## Eleftherios Tachtsis

*On certain non-constructive properties of infinite-dimensional vector spaces*

Comment.Math.Univ.Carolin. 59,3 (2018) 285-309.**Abstract:**In set theory without the axiom of choice (${\rm AC}$), we study certain non-constructive properties of infinite-dimensional vector spaces. Among several results, we establish the following: (i) None of the principles AC$^{\rm LO}$ (AC for linearly ordered families of nonempty sets)---and hence AC$^{\rm WO}$ (AC for well-ordered families of nonempty sets)---\break${\rm DC}({<}\kappa)$ (where $\kappa$ is an uncountable regular cardinal), and ``for every infinite set~$X$, there is a bijection $f\colon X\rightarrow\{0,1\}\times X$", implies the statement ``there exists a field $F$ such that every vector space over $F$ has a basis" in ZFA set theory.

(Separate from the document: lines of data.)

-- ==== Sys2Proof/Machine/Step.lean ====
section
/-!
DEFINITION. One step: the command at the front of the queue, or the passing of a nanosecond.
-/

namespace Sys2Proof.Machine

/-- One step. The front command runs on the state with the queue's rest; an empty queue lets time pass (log 2). -/
def step (s : State) : Host.Outcome State Fault Refusal :=
  match s.pending with
  | [] => .next (tick s)
  | c :: rest => exec c { s with pending := rest }

/-- The state with the command that a word spells at the front of its queue; the table gives no row bits, so no word spells one. -/
def State.withFetchWord (s : State) (nbits w : Nat) : State :=
  match decodeTableWord nbits w with
  | some c => { s with pending := c :: s.pending }
  | none => s

end Sys2Proof.Machine
end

The above results settle the corresponding open problems from Howard and Rubin ``Consequences of the axiom of choice", and also shed light on the question of Bleicher in ``Some theorems on vector spaces and the axiom of choice" about the set-theoretic strength of the above algebraic statement. (ii) ``For every field $F$, for every family $\mathcal{V}=\{V_{i}\colon i\in I\}$ of nontrivial vector spaces over $F$, there is a family $\mathcal{F}=\{f_{i}\colon i\in I\}$ such that $f_{i}\in F^{V_{i}}$ for all $ i\in I$, and $f_{i}$ is a nonzero linear functional" is equivalent to the full AC in ZFA set theory. (iii) ``Every infinite-dimensional vector space over $\mathbb{R}$ has a norm" is not provable in ZF set theory.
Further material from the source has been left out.